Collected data
section
/-! Bresenham's loop (41_rasterizer.md R142-R144): its variables after any number of steps, and the points it plots. -/

namespace Sys2Proof.Machine

/-- The direction of a line along one axis (R142). -/
def lineSign (a b : Int) : Int := if a < b then 1 else -1

/-- How many steps a line makes: the larger difference of its endpoints' coordinates. -/
def lineSpan (x0 y0 x1 y1 : Int) : Nat := max (x1 - x0).natAbs (y1 - y0).natAbs

/-- One coordinate of a line of `m` steps from `a` to `b`, after `k` of them. -/
def lineCoord (m : Nat) (a b : Int) (k : Nat) : Int := a + lineSign a b * axisAdvance m (b - a).natAbs k

/-- The point of a line after `k` steps. -/
def linePlace (x0 y0 x1 y1 : Int) (k : Nat) : Int × Int :=
  (lineCoord (lineSpan x0 y0 x1 y1) x0 x1 k, lineCoord (lineSpan x0 y0 x1 y1) y0 y1 k)

/-- R142's variables after `k` steps. -/
def lineState (x0 y0 x1 y1 : Int) (k : Nat) : Int × Int × Int :=
  (lineCoord (lineSpan x0 y0 x1 y1) x0 x1 k, lineCoord (lineSpan x0 y0 x1 y1) y0 y1 k,
    lineErrAfter (x1 - x0).natAbs (y1 - y0).natAbs k)

theorem lineSign_mul_natAbs (a b : Int) : lineSign a b * (b - a).natAbs = b - a := by
  rw [lineSign]
  split <;> omega

@[simp] theorem lineCoord_zero (m : Nat) (a b : Int) : lineCoord m a b 0 = a := by simp [lineCoord]

theorem lineCoord_last {m : Nat} {a b : Int} (h : (b - a).natAbs ≤ m) : lineCoord m a b m = b := by
  rw [lineCoord, axisAdvance_last h, lineSign_mul_natAbs]
  omega

/-- A coordinate moves by the sign exactly where the residue carries. -/
theorem lineCoord_succ {m : Nat} {a b : Int} (hm : 0 < m) (h : (b - a).natAbs ≤ m) (k : Nat) :
    lineCoord m a b (k + 1) =
      if m ≤ axisResidue m (b - a).natAbs k + (b - a).natAbs then lineCoord m a b k + lineSign a b else lineCoord m a b k := by
  rw [lineCoord, lineCoord, axisAdvance_succ hm h]
  split
  · push_cast; ring
  · rfl

/-- A coordinate stays between the endpoints' (R144.5). -/
theorem lineCoord_mem_box {m k : Nat} {a b : Int} (h : (b - a).natAbs ≤ m) (hk : k ≤ m) :
    min a b ≤ lineCoord m a b k ∧ lineCoord m a b k ≤ max a b := by
  have hle := axisAdvance_le h hk
  rw [lineCoord, lineSign]
  split <;> omega

/-- A coordinate moves by at most 1 at a step (R144.3). -/
theorem lineCoord_succ_near {m : Nat} {a b : Int} (hm : 0 < m) (h : (b - a).natAbs ≤ m) (k : Nat) :
    |lineCoord m a b k - lineCoord m a b (k + 1)| ≤ 1 := by
  rw [lineCoord_succ hm h, lineSign]
  split_ifs <;> simp

/-- Along the longer axis different steps have different coordinates. -/
theorem lineCoord_injOn {m j k : Nat} {a b : Int} (hm : m = (b - a).natAbs) (hj : j ≤ m) (hk : k ≤ m)
    (h : lineCoord m a b j = lineCoord m a b k) : j = k := by
  rw [lineCoord, lineCoord, ← hm, axisAdvance_longer hj, axisAdvance_longer hk, lineSign] at h
  split at h <;> omega

/-- Where the endpoints agree, every point has their coordinate. -/
@[simp] theorem lineCoord_same (m : Nat) (a : Int) (k : Nat) : lineCoord m a a k = a := by simp [lineCoord]

/-- Upwards along the longer axis. -/
theorem lineCoord_add {n k : Nat} (a : Int) (hk : k ≤ n) : lineCoord n a (a + n) k = a + k := by
  have hd : (a + n - a).natAbs = n := by omega
  rw [lineCoord, hd, axisAdvance_longer hk, lineSign]
  split <;> omega

/-- Downwards along the longer axis. -/
theorem lineCoord_sub {n k : Nat} (a : Int) (hk : k ≤ n) : lineCoord n a (a - n) k = a - k := by
  have hd : (a - n - a).natAbs = n := by omega
  rw [lineCoord, hd, axisAdvance_longer hk, lineSign, if_neg (by omega)]
  omega

theorem natAbs_le_lineSpan (x0 y0 x1 y1 : Int) :
    (x1 - x0).natAbs ≤ lineSpan x0 y0 x1 y1 ∧ (y1 - y0).natAbs ≤ lineSpan x0 y0 x1 y1 :=
  ⟨le_max_left _ _, le_max_right _ _⟩

theorem lineState_zero (x0 y0 x1 y1 : Int) : lineState x0 y0 x1 y1 0 = lineStart x0 y0 x1 y1 := by
  simp [lineState, lineStart, lineErrAfter]

/-- R142's step, variable by variable. -/
theorem lineNext_eq (x0 y0 x1 y1 : Int) (v : Int × Int × Int) :
    lineNext x0 y0 x1 y1 v =
      (if v.2.2 > -|x1 - x0| then v.1 + lineSign x0 x1 else v.1, if v.2.2 < |y1 - y0| then v.2.1 + lineSign y0 y1 else v.2.1,
        (if v.2.2 > -|x1 - x0| then v.2.2 - |y1 - y0| else v.2.2) + if v.2.2 < |y1 - y0| then |x1 - x0| else 0) := by
  by_cases hx : v.2.2 > -|x1 - x0| <;> by_cases hy : v.2.2 < |y1 - y0| <;>
    simp only [lineNext, lineSign, hx, hy, if_true, if_false, add_zero]

/-- Every step before the last is one of R142's. -/
theorem lineState_succ {x0 y0 x1 y1 : Int} {k : Nat} (hk : k < lineSpan x0 y0 x1 y1) :
    lineState x0 y0 x1 y1 (k + 1) = lineNext x0 y0 x1 y1 (lineState x0 y0 x1 y1 k) := by
  obtain ⟨hx, hy⟩ := natAbs_le_lineSpan x0 y0 x1 y1
  have hm := Nat.zero_lt_of_lt hk
  obtain ⟨htx, hty⟩ := lineErrAfter_tests hk
  simp only [lineNext_eq, lineState, lineCoord_succ hm hx, lineCoord_succ hm hy, lineErrAfter_succ hk, Int.abs_eq_natAbs,
    htx, hty]
  rfl

/-- R142's loop, one iteration before the endpoint. -/
theorem lineLoop_succ_of_ne {x0 y0 x1 y1 : Int} {v : Int × Int × Int} (h : (v.1, v.2.1) ≠ (x1, y1)) (n : Nat) :
    lineLoop (lineVars x0 y0 x1 y1) (n + 1) v.1 v.2.1 v.2.2 = (v.1, v.2.1) ::
      lineLoop (lineVars x0 y0 x1 y1) n (lineNext x0 y0 x1 y1 v).1 (lineNext x0 y0 x1 y1 v).2.1
        (lineNext x0 y0 x1 y1 v).2.2 := by
  have hend : ¬ (v.1 = (lineVars x0 y0 x1 y1).x1 ∧ v.2.1 = (lineVars x0 y0 x1 y1).y1) := fun ⟨hx, hy⟩ =>
    h (Prod.ext hx hy)
  rw [lineLoop, if_neg hend, lineNext_eq]
  rfl

/-- R142's loop stops at the endpoint. -/
theorem lineLoop_succ_of_eq {x0 y0 x1 y1 : Int} {v : Int × Int × Int} (h : (v.1, v.2.1) = (x1, y1)) (n : Nat) :
    lineLoop (lineVars x0 y0 x1 y1) (n + 1) v.1 v.2.1 v.2.2 = [(x1, y1)] := by
  obtain ⟨hx, hy⟩ := Prod.mk.inj h
  rw [lineLoop, hx, hy]
  exact congrArg _ (if_pos ⟨rfl, rfl⟩)

theorem linePlace_zero (x0 y0 x1 y1 : Int) : linePlace x0 y0 x1 y1 0 = (x0, y0) := by simp [linePlace]

theorem linePlace_last (x0 y0 x1 y1 : Int) : linePlace x0 y0 x1 y1 (lineSpan x0 y0 x1 y1) = (x1, y1) := by
  obtain ⟨hx, hy⟩ := natAbs_le_lineSpan x0 y0 x1 y1
  rw [linePlace, lineCoord_last hx, lineCoord_last hy]

/-- Along the longer axis every step counts, so different steps are different points (R144.4). -/
theorem linePlace_injOn (x0 y0 x1 y1 : Int) : Set.InjOn (linePlace x0 y0 x1 y1) {k | k ≤ lineSpan x0 y0 x1 y1} := by
  intro j hj k hk h
  obtain ⟨hx, hy⟩ := Prod.mk.inj h
  rcases max_choice (x1 - x0).natAbs (y1 - y0).natAbs with hmax | hmax
  · exact lineCoord_injOn hmax hj hk hx
  · exact lineCoord_injOn hmax hj hk hy

/-- Before its last step a line is not at its endpoint. -/
theorem linePlace_ne_last {x0 y0 x1 y1 : Int} {k : Nat} (hk : k < lineSpan x0 y0 x1 y1) :
    linePlace x0 y0 x1 y1 k ≠ (x1, y1) := by
  rw [← linePlace_last x0 y0 x1 y1]
  exact fun h => hk.ne (linePlace_injOn x0 y0 x1 y1 hk.le (le_refl (lineSpan x0 y0 x1 y1)) h)

/-- From its state after `k` steps on, R142's loop plots the points still to come. -/
theorem lineLoop_lineState {x0 y0 x1 y1 : Int} (m : Nat) {k fuel : Nat} (hk : k + m = lineSpan x0 y0 x1 y1)
    (hfuel : m < fuel) :
    lineLoop (lineVars x0 y0 x1 y1) fuel (lineState x0 y0 x1 y1 k).1 (lineState x0 y0 x1 y1 k).2.1
      (lineState x0 y0 x1 y1 k).2.2 = (List.range' k (m + 1)).map (linePlace x0 y0 x1 y1) := by
  obtain ⟨n, rfl⟩ := Nat.exists_eq_add_one_of_ne_zero (Nat.ne_zero_of_lt hfuel)
  induction m generalizing k n with
  | zero =>
    obtain rfl : k = lineSpan x0 y0 x1 y1 := hk
    rw [lineLoop_succ_of_eq (linePlace_last x0 y0 x1 y1)]
    simp [linePlace_last]
  | succ m ih =>
    have hlt : k < lineSpan x0 y0 x1 y1 := by omega
    obtain ⟨n, rfl⟩ := Nat.exists_eq_add_one_of_ne_zero (by omega : n ≠ 0)
    rw [lineLoop_succ_of_ne (linePlace_ne_last hlt), ← lineState_succ hlt, ih (by omega) n (by omega)]
    rfl

/-- A line's points are its places after 0, 1, … steps up to the endpoint: the bound on the iterations cuts nothing short. -/
theorem linePoints_eq_map (x0 y0 x1 y1 : Int) :
    linePoints x0 y0 x1 y1 = (List.range (lineSpan x0 y0 x1 y1 + 1)).map (linePlace x0 y0 x1 y1) := by
  have hfuel : lineSpan x0 y0 x1 y1 < lineFuel (lineVars x0 y0 x1 y1) := by
    simp only [lineFuel, lineVars, lineSpan, Int.abs_eq_natAbs]
    omega
  have hloop := lineLoop_lineState (lineSpan x0 y0 x1 y1) (Nat.zero_add _) hfuel
  rw [lineState_zero] at hloop
  rw [List.range_eq_range', ← hloop]
  rfl

/-- A line of a known number of steps, its coordinates after each of them being known. -/
theorem linePoints_of_coords {x0 y0 x1 y1 : Int} {n : Nat} {fx fy : Nat → Int} (hn : max (x1 - x0).natAbs (y1 - y0).natAbs = n)
    (hx : ∀ k ≤ n, lineCoord n x0 x1 k = fx k) (hy : ∀ k ≤ n, lineCoord n y0 y1 k = fy k) :
    linePoints x0 y0 x1 y1 = (List.range (n + 1)).map fun k => (fx k, fy k) := by
  rw [linePoints_eq_map, lineSpan, hn]
  refine List.map_congr_left fun k hk => ?_
  have hle : k ≤ n := Nat.le_of_lt_succ (List.mem_range.1 hk)
  rw [linePlace, lineSpan, hn, hx k hle, hy k hle]

/-- A line has one point more than steps (R144.1). -/
theorem linePoints_length (x0 y0 x1 y1 : Int) : (linePoints x0 y0 x1 y1).length = lineSpan x0 y0 x1 y1 + 1 := by
  simp [linePoints_eq_map]

theorem head?_linePoints (x0 y0 x1 y1 : Int) : (linePoints x0 y0 x1 y1).head? = some (x0, y0) := by
  rw [linePoints_eq_map, List.range_succ_eq_map]
  simp [linePlace_zero]

theorem getLast?_linePoints (x0 y0 x1 y1 : Int) : (linePoints x0 y0 x1 y1).getLast? = some (x1, y1) := by
  rw [linePoints_eq_map, List.range_succ]
  simp [linePlace_last]

/-- Settles O33: the steps are R142's from its start on, the last of them at the endpoint, and none before it. -/
theorem lineReachesItsEndpoint : Obligations.LineReachesItsEndpoint := by
  intro x0 y0 x1 y1
  refine ⟨⟨(List.range (lineSpan x0 y0 x1 y1 + 1)).map (lineState x0 y0 x1 y1), ?_, ?_, ?_, ?_⟩, ?_,
    head?_linePoints x0 y0 x1 y1, getLast?_linePoints x0 y0 x1 y1⟩
  · rw [List.range_succ_eq_map, ← lineState_zero]
    rfl
  · exact (List.isChain_map _).2 ((List.isChain_range_succ _ _).2 fun k hk => lineState_succ hk)
  · rw [List.range_succ, List.map_append, List.map_singleton, List.dropLast_concat]
    rintro v hv
    obtain ⟨k, hk, rfl⟩ := List.mem_map.1 hv
    exact linePlace_ne_last (List.mem_range.1 hk)
  · rw [linePoints_eq_map, List.map_map]
    rfl
  · rw [linePoints_length, lineSpan, Int.abs_eq_natAbs, Int.abs_eq_natAbs]
    push_cast
    rfl

/-- Settles O34: each coordinate moves by at most 1 at a step, and different steps are different points. -/
theorem lineIsConnected : Obligations.LineIsConnected := by
  intro x0 y0 x1 y1
  obtain ⟨hx, hy⟩ := natAbs_le_lineSpan x0 y0 x1 y1
  rw [linePoints_eq_map]
  refine ⟨(List.isChain_map _).2 ((List.isChain_range_succ _ _).2 fun k hk => ⟨?_, ?_, fun h => ?_⟩), ?_⟩
  · exact lineCoord_succ_near (Nat.zero_lt_of_lt hk) hx k
  · exact lineCoord_succ_near (Nat.zero_lt_of_lt hk) hy k
  · exact absurd (linePlace_injOn x0 y0 x1 y1 hk.le (Nat.succ_le_of_lt hk) h) (by simp)
  · exact List.nodup_range.map_on fun j hj k hk => linePlace_injOn x0 y0 x1 y1
      (Nat.le_of_lt_succ (List.mem_range.1 hj)) (Nat.le_of_lt_succ (List.mem_range.1 hk))

/-- Settles O35: both coordinates stay between the endpoints'. -/
theorem lineStaysInItsBox : Obligations.LineStaysInItsBox := by
  intro x0 y0 x1 y1 xy hxy
  rw [linePoints_eq_map] at hxy
  obtain ⟨k, hk, rfl⟩ := List.mem_map.1 hxy
  obtain ⟨hx, hy⟩ := natAbs_le_lineSpan x0 y0 x1 y1
  have hle := Nat.le_of_lt_succ (List.mem_range.1 hk)
  obtain ⟨hxmin, hxmax⟩ := lineCoord_mem_box hx hle
  obtain ⟨hymin, hymax⟩ := lineCoord_mem_box hy hle
  exact ⟨hxmin, hxmax, hymin, hymax⟩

What to do » Starting at the first line of the entries above, please extract each line up to and including the line with "of them. -/", unchanged, and add nothing.

Exercise answer »
section
/-! Bresenham's loop (41_rasterizer.md R142-R144): its variables after any number of steps, and the points it plots. -/

namespace Sys2Proof.Machine

/-- The direction of a line along one axis (R142). -/
def lineSign (a b : Int) : Int := if a < b then 1 else -1

/-- How many steps a line makes: the larger difference of its endpoints' coordinates. -/
def lineSpan (x0 y0 x1 y1 : Int) : Nat := max (x1 - x0).natAbs (y1 - y0).natAbs

/-- One coordinate of a line of `m` steps from `a` to `b`, after `k` of them. -/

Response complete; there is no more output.